REQUIRED WORK:
Set down the lines below exactly as they stand, please. Go from the first through the one containing "0x7F0000 0 100".

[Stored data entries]
────────────────────
/-! ## One step of each instruction (95_test_vectors) -/

/-- V-SET-8: a NOP clears ERR and keeps RAN and INIT. -/
theorem test_nop : (after .nop { four with status := 0x31 }).status = 0x30 := by decide
/-- V-SET-1. -/
theorem test_setpat :
    let t := after .setpat { four with cfgKind := 1, cfgColorA := 0x7F0000, cfgColorB := 0x7F, cfgSpeed := 55, nextDue := 300 }
    (t.actKind, t.actColorA, t.actColorB, t.actSpeed, t.nextDue, t.status) = (1, 0x7F0000, 0x7F, 55, 0, 0) := by decide
/-- V-SET-3: BAD_KIND comes before BAD_COLOR. -/
theorem test_setpat_refused :
    (after .setpat { four with cfgKind := 7, cfgColorA := 0x800000, status := 0x30 }).status = 0x33 := by decide
/-- V-TICK-1. -/
theorem test_tick :
    let t := after .tick { act (dev 4 3) 0x7F0000 0 100 with now := 40 }
    (t.nextDue, t.lastDelay, t.status, t.out.length) = (140, 100, 0x30, 5) := by decide
/-- V-TICK-6: the comparison is unsigned. -/
theorem test_tick_wrap :
    let t := after .tick { later (dev 4 3) 0x7F0000 0 0x20 .solid [] with now := 0xFFFFFFF8, nextDue := 0x10 }
    (t.nextDue, t.status) = (0x30, 0x10) := by decide
/-- V-MIX-5. -/
theorem test_mix : (after (.mix 100) { four with opa := 0x102030, opb := 0x405060 }).res = 0x354555 := by decide
/-- V-MIX-9. -/
theorem test_mix_masks : (after (.mix 127) { four with opa := 0xFF7F00, opb := 0x00FF7F }).res = 0x007F7F := by decide
/-- V-DIM-5. -/
theorem test_dim : (after (.dim 32) { four with opa := 0x7F0000, opb := 0x7F7F7F }).res = 0x200000 := by decide
/-- V-MORPH-3. -/
theorem test_morph : (after .morph { four with opa := 0x7F0040, opb := 0x00007F }).res = 0x7E0041 := by decide
/-- V-MORPH-5. -/
theorem test_morph_masks : (after .morph { four with opa := 0x7F7F7F, opb := 0x818181 }).res = 0x7E7E7E := by decide
/-- V-EXP-4. -/
theorem test_expand :
    (after .expand { four with opa := 0x808080, random := { queued := [5, 100, 127], asked := [] } }).res = 0x05647F := by
  decide
/-- V-EXP-5. -/
theorem test_expand_primary :
    (after .expand { four with opa := 0x818181, random := { queued := [1, 0, 1], asked := [] } }).res = 0x7F007F := by
  decide
/-- V-SET-9. -/
theorem test_parse : (after .parse { four with status := 0x10 }).status = 0x11 := by decide
/-- V-BUS-2, V-BUS-3 at their offsets. -/
theorem test_rd : (after (.rd 0x40) four).reply = .data 4 ∧ (after (.rd 0x44) four).reply = .data 3 := by decide
/-- V-BUS-6: an unmapped offset. -/
theorem test_rd_unmapped : busClean (after (.rd 0x48) four) = false := by decide
/-- V-BUS-11. -/
theorem test_wr : (after (.wr 0x0C 0xFF808080) four).cfgColorA = 0x808080 := by decide
/-- V-BUS-4 and V-BUS-7. -/
theorem test_wr_refused :
    (after (.wr 0x04 0xF) { four with status := 1 }).status = 1 ∧ (after (.wr 0xFC 0) four).reply = .writeError := by
  decide
/-- V-SOLID-2. -/
theorem test_solid :
    (after .advSolid { act (dev 2 1) 0x808080 0 7 with random := { queued := [1, 2, 3], asked := [] } }).out =
      [.pixel 0x010203, .pixel 0x010203, .latch] := by decide
/-- V-PULSE-1c. -/
theorem test_pulse :
    let t := after .advPulse (later (dev 2 1) 0x7F0000 0x7F 254 (.pulse ⟨0x7F0000, 0x7F, true, 2⟩) [])
    (t.ps, t.advDelay, t.out.head?) = (.pulse ⟨0x7F0000, 0x7F, true, 3⟩, 2, some (.pixel 0x7D0002)) := by decide
/-- V-PULSE-1e. -/
theorem test_pulse_bound :
    let t := after .advPulse (later (dev 2 1) 0x7F0000 0x7F 254 (.pulse ⟨0x7F0000, 0x7F, true, 126⟩) [])
    (t.ps, t.out.head?) = (.pulse ⟨0x7F0000, 0x7F, false, 127⟩, some (.pixel 0x01007E)) := by decide
/-- V-CYL-1, the advance at 300: the bounce at the far end. -/
theorem test_cylon :
    let t := after .advCylon (later (dev 4 1) 0x7F0000 0xA 800 (.cylon ⟨false, 3, 0x7F0000, 0xA⟩) [])
    (t.ps, t.advDelay, t.out) = (.cylon ⟨true, 2, 0x7F0000, 0xA⟩, 300,
      [.pixel 0xA, .pixel 0xA, .pixel 0x200000, .pixel 0x7F0000, .latch]) := by decide
/-- V-CYL-2. -/
theorem test_cylon_one_pixel :
    let t := after .advCylon (act (dev 1 1) 0x7F0000 0 10)
    (t.advDelay, t.out) = (15, [.pixel 0x7F0000, .latch]) := by decide
/-- V-ALT-2, the second advance. -/
theorem test_alternate :
    (after .advAlternate (later (dev 3 1) 0x7F0000 0x7F 5 (.alternate true) [])).out =
      [.pixel 0x7F, .pixel 0x7F0000, .pixel 0x7F, .latch] := by decide
/-- V-FLK-1, the advance at 10. -/
theorem test_flicker :
    let t := after .advFlicker (later (dev 1 1) 0x7F7F00 0x10 4 (.flicker ⟨0x7F7F00, 0x10, false, 2⟩) [2])
    (t.ps, t.advDelay, t.out) = (.flicker ⟨0x7F7F00, 0x10, true, 3⟩, 10, [.pixel 0x7F7F00, .latch]) := by decide
/-- V-FLK-1, the advance at 30: a clamp at `spd`, with no frame. -/
theorem test_flicker_clamp :
    let t := after .advFlicker (later (dev 1 1) 0x7F7F00 0x10 4 (.flicker ⟨0x7F7F00, 0x10, true, 4⟩) [2])
    (t.ps, t.out) = (.flicker ⟨0x7F7F00, 0x10, true, 4⟩, []) := by decide
/-- V-LAVA-1, the initial advance. -/
theorem test_lava :
    (after .advLava { act (dev 5 2) 0x7F0000 2 0 with random := { queued := [1, 2, 3, 1, 2], asked := [] } }).out =
      [.pixel 1, .pixel 1, .pixel 0x010000, .pixel 0x010000, .pixel 0x010000, .latch] := by decide
/-- V-LAVA-1, the advance at 30: two blobs over pixel 0. -/
theorem test_lava_overlap :
    (after .advLava (later (dev 5 2) 0x7F0000 2 0 (.lava
      { background := 2, buf := [0x010001, 2, 1, 1, 1],
        blobs := [⟨1, .inactive ⟨3, 1, 0x7F0000⟩⟩, ⟨2, .active ⟨0, 0, 0x7F0000⟩⟩] }) [4, 4, 1])).out =
      [.pixel 0x020000, .pixel 0x010001, .pixel 0x010001, .pixel 0x010001, .pixel 0x010001, .latch] := by decide
/-- V-SINK-1 and V-SINK-4. -/
theorem test_sink :
    eventBytes 4 (.pixel 0x7F0000) = [0x80, 0xFF, 0x80] ∧ eventBytes 33 .latch = List.replicate 16 0 := by decide
/-- V-TEXT-1. -/
theorem test_text :
    statusText { four with actKind := 1, actColorA := 0x7F0000, actColorB := 0x7F, actSpeed := 55 } =
      some "PULSE,0x7F0000,0x00007F,55".toList := by decide
/-- A line of PROG-3 and its transactions. -/
theorem test_assemble : assembleLine "cmd 3, 64 ; MIX".toList = some [.wr 0x00 0x403] := by decide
────────────────────
ANSWER BOX:
/-! ## One step of each instruction (95_test_vectors) -/

/-- V-SET-8: a NOP clears ERR and keeps RAN and INIT. -/
theorem test_nop : (after .nop { four with status := 0x31 }).status = 0x30 := by decide
/-- V-SET-1. -/
theorem test_setpat :
    let t := after .setpat { four with cfgKind := 1, cfgColorA := 0x7F0000, cfgColorB := 0x7F, cfgSpeed := 55, nextDue := 300 }
    (t.actKind, t.actColorA, t.actColorB, t.actSpeed, t.nextDue, t.status) = (1, 0x7F0000, 0x7F, 55, 0, 0) := by decide
/-- V-SET-3: BAD_KIND comes before BAD_COLOR. -/
theorem test_setpat_refused :
    (after .setpat { four with cfgKind := 7, cfgColorA := 0x800000, status := 0x30 }).status = 0x33 := by decide
/-- V-TICK-1. -/
theorem test_tick :
    let t := after .tick { act (dev 4 3) 0x7F0000 0 100 with now := 40 }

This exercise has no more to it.